I think the rule you proposed - runtime_resolved: true can be implemented by a vivisect script of searching for the GetProcAddress api or LoadLibrary and seeing the parameter that is pushed . @williballenthin @mike-hunhoff What do you think ?
you analysed the NtFsControlFile dynamic call in ghidra right ?
those are IDA screenshots
capa using the vivisect backend has some limited special handling of runtime resolved APIs when they are called via register. we walk backwards from indirect calls and do a very naive register data flow tracking thing. there's nothing that analyzes global data read/writes for API pointers.
the easy case seems reasonable to do: for all functions, inspect the global data writes, and if a location is written to in exactly one place, and it's an API pointer, then reads to the location could propagate the API name.
beyond that, i think a more powerful analysis engine is probably needed, though maybe in limited cases we could add special handling.
Additionally, it would be an added bonus to have a way to explicitly look for (or not for) dynamically resolved functions.
i believe i understand the request though i'm not immediately recognizing the practical value. would you be able to express something that is really valuable and otherwise hard to encode?

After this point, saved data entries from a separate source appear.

-- ==== Sys2Proof/Machine/Fetch.lean ====
section
/-! DEFINITION. What the machine performs next: the outside's next event, or the phase that `PHASE`
names (`10_state.md` rule R38, assumption 3). -/

namespace Sys2Proof.Machine

/-- The `F-PHASE` code of a phase (rule R88). -/
def Phase.code : Phase → Byte
  | .uninit => 0
  | .idle => 1
  | .fault => 2
  | .iRsta => 3
  | .iRstr => 4
  | .iSel => 5
  | .iDrain => 6
  | .iCheck => 7
  | .xPad => 8
  | .xDesel1 => 9
  | .xSel1 => 10
  | .xTx => 11
  | .xDesel2 => 12
  | .xSel2 => 13
  | .xWait1 => 14
  | .xRx => 15
  | .xDesel3 => 16
  | .xWait2 => 17
  | .xClean => 18
  | .reserved k => BitVec.ofNat 8 (19 + k.val)

/-- The phase of a 5-bit code (rules R88, R93). -/
def phaseOfCode (n : Nat) : Phase :=
  match n with
  | 0 => .uninit
  | 1 => .idle
  | 2 => .fault
  | 3 => .iRsta
  | 4 => .iRstr
  | 5 => .iSel
  | 6 => .iDrain
  | 7 => .iCheck
  | 8 => .xPad
  | 9 => .xDesel1
  | 10 => .xSel1
  | 11 => .xTx
  | 12 => .xDesel2
  | 13 => .xSel2
  | 14 => .xWait1
  | 15 => .xRx
  | 16 => .xDesel3
  | 17 => .xWait2
  | 18 => .xClean
  | n => .reserved (Fin.ofNat 13 (n - 19))

/-- The word the decoder is given when the block takes its own step. -/
def phaseWord (p : Phase) : Bytes := [0x00, p.code]

/-- What is fetched: block reset, or the bytes of an operation, with the state after the event is
taken from the inbox. -/
inductive Fetched where
  | reset (t : State)
  | word (w : Bytes) (t : State)
  deriving DecidableEq, Repr

/-- Fetching: the first event of the inbox is taken; with none, or at `run`, the block performs the
phase that `PHASE` names (rule R38). -/
def fetch (s : State) : Fetched :=
  match s.inbox with
  | [] => .word (phaseWord s.phase) s
  | .run :: rest => .word (phaseWord s.phase) { s with inbox := rest }
  | .word w :: rest => .word w { s with inbox := rest }
  | .blockReset :: rest => .reset (blockReset { s with inbox := rest })

/-- The state in which the next step fetches the bare table word `w` of `nbits` bits: a phase code
goes into `PHASE` and the block is let run; any other word is presented first (assumptions 5, 6). -/
def placeTableWord (s : State) (nbits w : Nat) : State :=
  match tableBytes nbits w with
  | [0x00, code] => { s with phase := phaseOfCode code.toNat, inbox := .run :: s.inbox }
  | bytes => { s with inbox := .word bytes :: s.inbox }

end Sys2Proof.Machine
end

my concern is that this would require extending the rule format quite a bit, so i'd want to consider this only if it would be widely used. if you can give some compelling examples i'd be happy to be otherwise convinced.
i have no immediate use case for that, i just thought if there was an easy way to expose that datapoint then it could be interesting for rule authors.
if its hard to add then probably just ignore that bit then
we could perhaps add a new characteristic feature and emit it at the same address at instruction scope, so you could do:
instruction:
- api: CreateFile
- characteristic: runtime resolved
which is actually not far off what you proposed!
@williballenthin Sir , can you assign me this work ? Describe me the necessary changes in detail and any prerequisites knowledge I need to know .
@Jinsakai-25 there's a lot of context in this thread already. i won't restate it again. if you have specific questions, happy to discuss here.